[Stored data entries]
- - -

-- ==== Sys2Proof/Tests/Slice0.lean ====
section
/-! SUPPORT. The model's own tests: the ill-formed terms, one packet and one effect per command, the illegal packets, the fetch, and for every
statement with hypotheses a witness that meets them. Expected values are those of spec/95_test_vectors.md unless a line says otherwise. -/

namespace Sys2Proof.Tests

open Sys2Proof.Machine Sys2Proof.Claims

/-! ### Helpers -/

/-- The next state of a result, if it is one. -/
def stateOf : Result → Option State
  | .next t => some t
  | .fault _ => none
  | .refused _ => none

/-- The last response of a result. -/
def lastOf (r : Result) : Option Response := (stateOf r).bind fun t => t.responses.getLast?

/-- The checksummer pair after a result. -/
def pairOf (r : Result) : Option (BitVec 32 × BitVec 64) := (stateOf r).map fun t => (t.c32, t.c64)

/-- A small state with a given pair. -/
def withPair (v32 : BitVec 32) (v64 : BitVec 64) : State := State.reset.setPair v32 v64

/-- The state after `RL.NEW "abc"` from reset, but for the response. -/
def abc : State := State.reset.installWindow [0x61, 0x62, 0x63]

/-- The state after reset in a block with `WMAX` = 4. -/
def four : State := { State.reset with wmax := 4 }

/-- `abc` with one more packet pending. -/
def abcThen (i : Instr) : State := abc.withInbox [.packet (encode i)]

/-! ### Well-formedness: the one check, for each command that has a payload -/

theorem test_wf_refuses_long_ckUpdN : (Instr.ckUpdN (List.replicate 4294967296 0)).wf = false := by
  rw [Instr.wf, Instr.payload, List.length_replicate]
  decide

theorem test_wf_refuses_long_rlNew : (Instr.rlNew (List.replicate 4294967296 0)).wf = false := by
  rw [Instr.wf, Instr.payload, List.length_replicate]
  decide

theorem test_wf_refuses_long_rlRollN : (Instr.rlRollN (List.replicate 4294967296 0)).wf = false := by
  rw [Instr.wf, Instr.payload, List.length_replicate]
  decide

/-! ### Decoding: the packets of 95_test_vectors.md section 2.6, written out from the encoding -/

/-- The command a packet decodes to. -/
def commandOf (p : Packet) : Option Instr :=
  match decode p with
  | .ok i => some i
  | .error _ => none

theorem test_decode_ckInit : commandOf ⟨0x00000000, []⟩ = some .ckInit := by decide
theorem test_decode_ckUpd8 : commandOf ⟨0x010000A5, []⟩ = some (.ckUpd8 0xA5) := by decide
theorem test_decode_ckUpd64 :
    commandOf ⟨0x02000000, [0x04030201, 0x08070605]⟩ = some (.ckUpd64 0x0807060504030201) := by decide
theorem test_decode_ckUpdN :
    commandOf ⟨0x03000000, [5, 0x64636261, 0x00000065]⟩ = some (.ckUpdN [0x61, 0x62, 0x63, 0x64, 0x65]) := by decide
theorem test_decode_ckGet32 : commandOf ⟨0x04000000, []⟩ = some .ckGet32 := by decide
theorem test_decode_ckGet64 : commandOf ⟨0x05000000, []⟩ = some .ckGet64 := by decide
theorem test_decode_ckRds32 : commandOf ⟨0x06000000, []⟩ = some .ckRds32 := by decide
theorem test_decode_ckRds64 : commandOf ⟨0x07000000, []⟩ = some .ckRds64 := by decide
theorem test_decode_ckWrs32 : commandOf ⟨0x08000000, [0xDEADBEEF, 0]⟩ = some (.ckWrs32 0xDEADBEEF) := by decide
theorem test_decode_ckWrs64 :
    commandOf ⟨0x09000000, [0x89ABCDEF, 0x01234567]⟩ = some (.ckWrs64 0x0123456789ABCDEF) := by decide
theorem test_decode_tbRd32 : commandOf ⟨0x100005A5, []⟩ = some (.tbRd32 5 0xA5) := by decide
theorem test_decode_tbRd64 : commandOf ⟨0x110007FF, []⟩ = some (.tbRd64 7 0xFF) := by decide
theorem test_decode_rlNew :
    commandOf ⟨0x20000000, [4, 0x64636261]⟩ = some (.rlNew [0x61, 0x62, 0x63, 0x64]) := by decide
theorem test_decode_rlRoll : commandOf ⟨0x2100007A, []⟩ = some (.rlRoll 0x7A) := by decide
theorem test_decode_rlRollN :
    commandOf ⟨0x22000000, [6, 0x04030201, 0x00000605]⟩ = some (.rlRollN [1, 2, 3, 4, 5, 6]) := by decide
theorem test_decode_rlGet32 : commandOf ⟨0x23000000, []⟩ = some .rlGet32 := by decide
theorem test_decode_rlGet64 : commandOf ⟨0x24000000, []⟩ = some .rlGet64 := by decide
theorem test_decode_rlRdob32 : commandOf ⟨0x25000061, []⟩ = some (.rlRdob32 0x61) := by decide
theorem test_decode_rlRdob64 : commandOf ⟨0x260000FF, []⟩ = some (.rlRdob64 0xFF) := by decide
theorem test_decode_zrNew : commandOf ⟨0x30200000, [0x000003E8, 0]⟩ = some (.zrNew 2 1000) := by decide
theorem test_decode_zrMul : commandOf ⟨0x31312000, []⟩ = some (.zrMul 3 1 2) := by decide
theorem test_decode_zrApply : commandOf ⟨0x32030000, []⟩ = some (.zrApply 3) := by decide
theorem test_decode_zrRd32 : commandOf ⟨0x33010000, []⟩ = some (.zrRd32 1) := by decide
theorem test_decode_zrRd64 : commandOf ⟨0x34020000, []⟩ = some (.zrRd64 2) := by decide

/-- The illegal packets of 95_test_vectors.md section 2.6, refused by name. -/
def causeOf (p : Packet) : Option Illegal :=
  match decode p with
  | .ok _ => none
  | .error e => some e

theorem test_unknown_opcodes :
    [0xFF000000, 0x0A000000, 0x12000000, 0x27000000, 0x35000000].map (fun h => causeOf ⟨h, []⟩) =
      List.replicate 5 (some .unknownOpcode) := by decide

theorem test_header_bits :
    [0x00000001, 0x00800000, 0x01100041, 0x01000841, 0x10000800, 0x31400000, 0x32100000, 0x21100041].map (fun h => causeOf ⟨h, []⟩) =
      List.replicate 8 (some .headerBits) := by decide

theorem test_header_bits_zrNew : causeOf ⟨0x30010000, [1, 0]⟩ = some .headerBits := by decide

theorem test_word_counts :
    [(⟨0x00000000, [0]⟩ : Packet), ⟨0x02000000, [0x34333231]⟩, ⟨0x02000000, [0, 0, 0]⟩, ⟨0x03000000, []⟩, ⟨0x03000000, [3]⟩,
     ⟨0x03000000, [4, 0x64636261, 0]⟩, ⟨0x03000000, [0, 0]⟩, ⟨0x20000000, [0, 0]⟩].map causeOf =
      List.replicate 8 (some .wordCount) := by decide

theorem test_padding_and_high_word :
    [(⟨0x03000000, [3, 0x01636261]⟩ : Packet), ⟨0x20000000, [5, 0x64636261, 0x01000065]⟩, ⟨0x08000000, [0, 1]⟩].map causeOf =
      [some .padding, some .padding, some .highWord] := by decide

/-! ### Effects, one command each -/

theorem test_ckInit : pairOf (exec .ckInit (withPair 1 2)) = some (0xFFFFFFFF, 0xFFFFFFFFFFFFFFFF) := by decide
theorem test_ckUpd8 : pairOf (exec (.ckUpd8 0x61) State.reset) = some (0x3E2FBCCF, 0xCCFD7B88D19AD4FA) := by decide
theorem test_ckUpd64 :
    pairOf (exec (.ckUpd64 0x3837363534333231) State.reset) = some (0x9F787F65, 0xA3747FB7D45387F6) := by decide
theorem test_ckUpdN :
    pairOf (exec (.ckUpdN [0x31, 0x32, 0x33, 0x34, 0x35, 0x36, 0x37, 0x38, 0x39]) State.reset) =
      some (0x1CF96D7C, 0x66A2364420E6C605) := by decide
theorem test_ckGet32 : lastOf (exec .ckGet32 (withPair 0x1CF96D7C 0)) = some ⟨.ok, 0x00000000E3069283⟩ := by decide
theorem test_ckGet64 : lastOf (exec .ckGet64 (withPair 0 0x66A2364420E6C605)) = some ⟨.ok, 0x995DC9BBDF1939FA⟩ := by decide
theorem test_ckRds32 : lastOf (exec .ckRds32 State.reset) = some ⟨.ok, 0x00000000FFFFFFFF⟩ := by decide
theorem test_ckRds64 : lastOf (exec .ckRds64 State.reset) = some ⟨.ok, 0xFFFFFFFFFFFFFFFF⟩ := by decide
theorem test_ckWrs32 : pairOf (exec (.ckWrs32 0x1CF96D7C) State.reset) = some (0x1CF96D7C, 0xFFFFFFFFFFFFFFFF) := by decide
theorem test_ckWrs64 :
    pairOf (exec (.ckWrs64 0x66A2364420E6C605) State.reset) = some (0xFFFFFFFF, 0x66A2364420E6C605) := by decide
theorem test_tbRd32 : lastOf (exec (.tbRd32 7 0x80) State.reset) = some ⟨.ok, 0x0000000034019664⟩ := by decide
theorem test_tbRd64 : lastOf (exec (.tbRd64 7 0xFF) State.reset) = some ⟨.ok, 0x57CF77ADAED5E964⟩ := by decide

theorem test_rlNew :
    (stateOf (exec (.rlNew [0x61, 0x62, 0x63]) State.reset)).map (fun t => (t.w, t.win, t.rs32, t.rs64)) =
      some (3, [0x61, 0x62, 0x63], 0xC9B4C048, 0xD327F6B5E5D889D8) := by decide +kernel

/-- `WMAX` = 4: an empty window, the shortest, the longest and one too long (60_exceptions.md R233, R236; program P7). -/
theorem test_rlNew_bounds :
    [0, 1, 4, 5].map (fun k => lastOf (exec (.rlNew (List.replicate k 0x61)) four)) =
      [some ⟨.eInvalidWindow, 0⟩, some ⟨.ok, 0⟩, some ⟨.ok, 0⟩, some ⟨.eCapacity, 0⟩] := by decide

theorem test_rlRoll :
    (stateOf (exec (.rlRoll 0x64) abc)).map (fun t => (t.pos, t.win, t.rs32, t.rs64)) =
      some (1, [0x64, 0x62, 0x63], 0xE4F2FCA7, 0xFAA815955EDE6F8F) := by decide +kernel

theorem test_rlRollN :
    (stateOf (exec (.rlRollN [0x64, 0x65, 0x66, 0x67, 0x68, 0x69, 0x6A]) abc)).map (fun t => (t.pos, t.win, t.rs32, t.rs64)) =
      some (1, [0x6A, 0x68, 0x69], 0x85E5DC1E, 0x2F3DCE6F5EB2CF37) := by decide +kernel

theorem test_rlGet32 : lastOf (exec .rlGet32 abc) = some ⟨.ok, 0x00000000364B3FB7⟩ := by decide +kernel
theorem test_rlGet64 : lastOf (exec .rlGet64 abc) = some ⟨.ok, 0x2CD8094A1A277627⟩ := by decide +kernel
theorem test_rlRdob32 : lastOf (exec (.rlRdob32 0x61) abc) = some ⟨.ok, 0x0000000012653D1B⟩ := by decide +kernel
theorem test_rlRdob64 : lastOf (exec (.rlRdob64 0xFF) abc) = some ⟨.ok, 0x0000FF0000000000⟩ := by decide +kernel

/-- Every rolling command but `RL.NEW` is refused before a window exists (60_exceptions.md R235). -/
theorem test_no_window :
    [Instr.rlRoll 0x41, .rlRollN [], .rlGet32, .rlGet64, .rlRdob32 0, .rlRdob64 0].map (fun i => lastOf (exec i State.reset)) =
      List.replicate 6 (some ⟨.eNoWindow, 0⟩) := by decide

theorem test_zrNew :
    (stateOf (exec (.zrNew 1 600) State.reset)).map (fun t => (t.getZr 1, t.getZr 0)) =
      some (⟨0x1BA7106E, 0xEC8D6B9568A27CA9⟩, ⟨0x80000000, 0x8000000000000000⟩) := by decide +kernel

/-- Squaring in place: the operator for 3 becomes the operator for 6 (program P8). -/
theorem test_zrMul :
    (stateOf (exec (.zrMul 0 0 0) (State.reset.setZr 0 ⟨0x00000080, 0x0000008000000000⟩))).map (fun t => t.getZr 0) =
      some ⟨0x8B277743, 0x0000000000008000⟩ := by decide +kernel

theorem test_zrApply :
    pairOf (exec (.zrApply 3) ((withPair 0x375EF91A 0x71A61EBC99A7883B).setZr 3 ⟨0x443D3EB3, 0xAB388FFECD317C65⟩)) =
      some (0xC8DE0CDE, 0x2909F10ECDE487A4) := by decide +kernel

theorem test_zrRd32 : lastOf (exec (.zrRd32 2) State.reset) = some ⟨.ok, 0x0000000080000000⟩ := by decide
theorem test_zrRd64 : lastOf (exec (.zrRd64 3) State.reset) = some ⟨.ok, 0x8000000000000000⟩ := by decide

/-- The largest immediate (44_zeros.md R200). -/
theorem test_zeros_largest :
    (zeros32 0xFFFFFFFFFFFFFFFF, zeros64 0xFFFFFFFFFFFFFFFF) = (0x00000080, 0xE44533694E6A6F17) := by decide +kernel

/-! ### The step and the fetch -/

/-- An illegal packet wins over the missing window (60_exceptions.md R238). -/
theorem test_illegal_wins :
    lastOf (step (State.reset.withInbox [.packet ⟨0x21100041, []⟩])) = some ⟨.eIllegal, 0⟩ := by decide

/-- A host word `0x01000061` placed as the next instruction runs `CK.UPD8 'a'`. -/
theorem test_withFetchWord :
    pairOf (step (State.reset.withFetchWord 32 0x01000061)) = some (0x3E2FBCCF, 0xCCFD7B88D19AD4FA) := by decide

/-- Operand words beyond the header are zeros: `ZR.NEW z2, 0` and `CK.UPDN ""`. -/
theorem test_decodeTableWord :
    (decodeTableWord 32 0x30200000, decodeTableWord 32 0x03000000) = (some (.zrNew 2 0), some (.ckUpdN [])) := by decide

- - -

▶ WORK REQUEST
Look back at the data above. Transcribe exactly the lines starting at the line that contains "some (3, [0x61, 0x62, 0x63], 0xC9B4C048, 0xD327F6B5E5D889D8)" and ending at the line that contains "[some ⟨.eInvalidWindow, 0⟩, some".

▶ WRITTEN SOLUTION
      some (3, [0x61, 0x62, 0x63], 0xC9B4C048, 0xD327F6B5E5D889D8) := by decide +kernel

/-- `WMAX` = 4: an empty window, the shortest, the longest and one too long (60_exceptions.md R233, R236; program P7). -/
theorem test_rlNew_bounds :
    [0, 1, 4, 5].map (fun k => lastOf (exec (.rlNew (List.replicate k 0x61)) four)) =
      [some ⟨.eInvalidWindow, 0⟩, some ⟨.ok, 0⟩, some ⟨.ok, 0⟩, some ⟨.eCapacity, 0⟩] := by decide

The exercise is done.